## PROBLEM STATEMENT
Reproduce the opening lines of the records exactly, up to and including the line in which "def abWriteOnly : Nat := 0x0202" occurs.

## RECORDS FOR PROCESSING
_____

-- ==== Sys2Proof/Machine/Enable.lean ====
section
/-! DEFINITION. Enabling, holding, draining and disabling a channel (R49, R52, R53), and the abort codes that a
refused request carries (R259). -/

namespace Sys2Proof.Machine

open Sys2Proof

/-! ### Abort codes (R259) -/

/-- NO_OBJECT. -/
def abNoObject : Nat := 0x0101
/-- NO_SUBINDEX. -/
def abNoSub : Nat := 0x0102
/-- READ_ONLY. -/
def abReadOnly : Nat := 0x0201
/-- WRITE_ONLY. -/
def abWriteOnly : Nat := 0x0202
/-- LOCKED. -/
def abLocked : Nat := 0x0203
/-- LEVEL. -/
def abLevel : Nat := 0x0204
/-- TYPE_LENGTH. -/
def abType : Nat := 0x0301
/-- RANGE. -/
def abRange : Nat := 0x0302
/-- STATE. -/
def abState : Nat := 0x0303
/-- BUSY. -/
def abBusy : Nat := 0x0401
/-- AUTH. -/
def abAuth : Nat := 0x0501
/-- SEQ. -/
def abSeq : Nat := 0x0502

/-! ### The enable checks (R40, R53) -/

/-- Whether two block ranges overlap. -/
def overlaps (a la b lb : Nat) : Bool := decide (a < b + lb) && decide (b < a + la)

/-- Whether a master holds a right over every block of a region (R26, R39). -/
def State.holds (s : State) (m : Option (Fin 6)) (base size : Nat) (write : Bool) : Bool :=
  match m with
  | some m => (List.range size).all fun i => s.allowed m (base + i) write
  | none => true

/-- Whether class and endpoints meet R40. -/
def ChCfg.endsOk (g : ChCfg) : Bool :=
  g.producer != .none && g.consumer != .none && !(g.producer == .link && g.consumer == .link) &&
  (g.cls != .slice || (g.producer != .yarrow && g.consumer != .yarrow))

/-- Whether the release mode meets R40. -/
def ChCfg.relOk (g : ChCfg) : Bool :=
  (g.consumer != .link || g.relmode == .explicit) && (g.relmode != .framehold || g.cls == .slice)

/-- Check 09h of R53, as R55 applies it too. -/
def ChCfg.limitsOk (g : ChCfg) : Bool :=
  let sz := g.size * 128
  decide (g.pafOffset ≤ sz) && decide (g.paeOffset ≤ sz) &&
  (g.cls != .slice ||
    (decide (g.lowWm < g.highWm) && decide (g.highWm ≤ sz) && decide (g.sliceWaitMin ≤ g.sliceWaitMax)))

/-- Whether firmware reports SETTINGS_UNREADABLE (R275). -/
def State.unreadable (s : State) : Bool := s.od.storeState == 3

/-- Whether four other enabled channels use IDLE_ITEM (R56). -/
def State.idleFull (s : State) (n : Fin 20) : Bool :=
  decide (4 ≤ ((List.finRange 20).filter fun i => i != n && (s.chan i).enabled && (s.chan i).cfg.emptyMode == 1).length)

/-- The first failing check of R53 for channel `n`, or 0. While MEMCTL is held the memory counts as not open (R290; DESIGN CHOICE,
notes/assumptions/100.md). -/
def State.enableCheck (s : State) (n : Fin 20) (v : Nat) : Nat :=
  let g := (s.chan n).cfg
  let other := (List.finRange 20).any fun i =>
    i != n && (s.chan i).enabled && overlaps g.base g.size (s.chan i).cfg.base (s.chan i).cfg.size
  let area := s.mem.areas.toList.any fun a => areaOn a && overlaps g.base g.size (areaBase a) (areaSize a)
  if !s.memOpen || !s.blockUp 0 then 1
  else if !(decide (g.base + g.size ≤ 32768) && decide (1 ≤ g.size)) then 2
  else if other then 3
  else if area then 4
  else if !(s.chainHalf true) && !(s.holds g.producer.master g.base g.size true) then 5
  else if !(s.chainHalf false) && !(s.holds g.consumer.master g.base g.size false) then 6
  else if !g.endsOk then 7
  else if !g.relOk then 8
  else if !g.limitsOk then 9
  else if v ≠ 2 ∧ s.unreadable then 10
  else if s.capacity n < 128 then 11
  else if g.emptyMode = 1 ∧ s.idleFull n = true then 12
  else 0

/-! ### Moves between states (R49) -/

/-- A channel becomes enabled, empty (R49, R66). Deferred fences take effect at once; the read-idle idle period
starts anew. -/
def State.startChannel (s : State) (n : Fin 20) (st : ChState) (v : Nat) : State :=
  let s := s.modCh n fun c =>
    let c := { c with wp := {}, cp := {}, rp := {}, mp := {}, lp := {}, markValid := false, pkt := none,
                      rawBuf := [], tailPending := false, refusing := false, closing := [], tails := [] }
    { c.clearRecords with
      state := st, cfg := { c.cfg with enable := v }, enableRefusal := 0, faultCause := 0, deferred := [],
      nextPseq := (c.lastPseq + 1) % 65536, markPseq := (c.lastPseq + 1) % 65536, inPkt := none,
      markPkt := none, flushArmed := false, rawDelivered := 0, ridleStart := none, ridleFired := false,
      fstarts := [], holdReq := false, paused := false, ingNext := 0, est := 0, snap := {}, cuts := [], lastCommit := none,
      sliceWait := c.cfg.sliceWaitMax }
  s.mapChanged.settle n

/-- The producer side of a hold or drain: a raw buffer receives a tail commit at once (R49, R71). -/
def State.tailAtHold (s : State) (n : Fin 20) : State :=
  if (s.chan n).cfg.cls = .raw then s.tailCommit n none true else s

/-- An enabled channel goes to HELD; from ACTIVE its raw buffer receives a tail commit (R49). -/
def State.holdChannel (s : State) (n : Fin 20) : State :=
  if (s.chan n).state = .active ∨ (s.chan n).state = .draining then
    let t := s.modCh n fun c => { c with state := .held, cfg := { c.cfg with enable := 2 } }
    (if (s.chan n).state = .active then t.tailAtHold n else t).settle n
  else s

/-- An enabled channel goes to DRAINING (R49). -/
def State.drainChannel (s : State) (n : Fin 20) : State :=
  if (s.chan n).state = .active ∨ (s.chan n).state = .held then
    let s := s.modCh n fun c => { c with state := .draining, cfg := { c.cfg with enable := 3 } }
    (s.tailAtHold n).settle n
  else s

/-- An enabled channel goes to ACTIVE (R49). -/
def State.resumeChannel (s : State) (n : Fin 20) : State :=
  (s.modCh n fun c => { c with state := .active, cfg := { c.cfg with enable := 1 } }).settle n

/-- A refused enable. -/
def State.refuseEnable (s : State) (n : Fin 20) (code : Nat) : Nat × State :=
  (abState, s.modCh n fun c => { c with enableRefusal := code })

/-- The effect of a write of ENABLE: the abort code, 0 for OK (R49, R52, R53, R275). While CHENG is held every channel stays DISABLED
(R290). Under SETTINGS_UNREADABLE a write of 01h or 03h is refused with code 0Ah whatever earlier check of R53 fails
too (DESIGN CHOICE, notes/assumptions/65.md). A write of 00h to a DISABLED channel is accepted under R49, the memory closed or not, although
R23 speaks of an ENABLE write to any channel: only a channel that is to be enabled waits for the memory (DESIGN CHOICE,
notes/assumptions/96.md). -/
def State.moveEnable (s : State) (n : Fin 20) (v : Nat) : Nat × State :=
  let st := (s.chan n).state
  if !s.blockUp 1 then (if v = 0 then (0, s) else (abState, s))
  else if s.unreadable ∧ (v = 1 ∨ v = 3) then s.refuseEnable n 10
  else match st with
  | .disabled =>
    if v = 0 then (0, s)
    else if v = 3 then (abState, s)
    else
      let code := s.enableCheck n v
      if code ≠ 0 then s.refuseEnable n code
      else (0, s.startChannel n (if v = 1 then .active else .held) v)
  | .fault => if v = 0 then
      -- FAULT_CAUSE stays until the next enable
      (0, s.disableChannel n) else (abState, s)
  | .active => (0, if v = 0 then s.disableChannel n else if v = 2 then s.holdChannel n
                   else if v = 3 then s.drainChannel n else s)
  | .held => (0, if v = 0 then s.disableChannel n else if v = 1 then s.resumeChannel n
                 else if v = 3 then s.drainChannel n else s)
  | .draining => (0, if v = 0 then s.disableChannel n else if v = 1 then s.resumeChannel n
                     else if v = 2 then s.holdChannel n else s)

/-- A write of ENABLE. An accepted value also goes into firmware's copy of what it will write again after a reset of Stream Buffer
reach, where that is still to come (R291). -/
def State.writeEnable (s : State) (n : Fin 20) (v : Nat) : Nat × State :=
  let (code, t) := s.moveEnable n v
  if code ≠ 0 ∨ s.rst.enableCopy.isEmpty then (code, t)
  else (code, t.modRst fun r => { r with enableCopy := r.enableCopy.set n.val v })

/-- A stored ENABLE applied at start (R49, R52): 01h leads to ACTIVE, 02h and 03h to HELD. After a stored 03h the entry
reads 02h, the value of the state reached (DESIGN CHOICE, notes/assumptions/66.md). A channel that a Yarrow reset has left enabled takes
the stored value as a write of ENABLE would set it (R291). -/
def State.applyStoredEnable (s : State) (n : Fin 20) (v : Nat) : State :=
  if (s.chan n).state ≠ .disabled then
    if s.unreadable then s else (s.moveEnable n (if v = 3 then 2 else v)).2
  else if v = 0 then s
  else
    let code := s.enableCheck n v
    if code ≠ 0 then s.modCh n fun c => { c with enableRefusal := code }
    else s.startChannel n (if v = 1 then .active else .held) (if v = 1 then 1 else 2)

end Sys2Proof.Machine
end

_____

## RESPONSE TO THE EXERCISE
-- ==== Sys2Proof/Machine/Enable.lean ====
section
/-! DEFINITION. Enabling, holding, draining and disabling a channel (R49, R52, R53), and the abort codes that a
refused request carries (R259). -/

namespace Sys2Proof.Machine

open Sys2Proof

/-! ### Abort codes (R259) -/

/-- NO_OBJECT. -/
def abNoObject : Nat := 0x0101
/-- NO_SUBINDEX. -/
def abNoSub : Nat := 0x0102
/-- READ_ONLY. -/
def abReadOnly : Nat := 0x0201
/-- WRITE_ONLY. -/
def abWriteOnly : Nat := 0x0202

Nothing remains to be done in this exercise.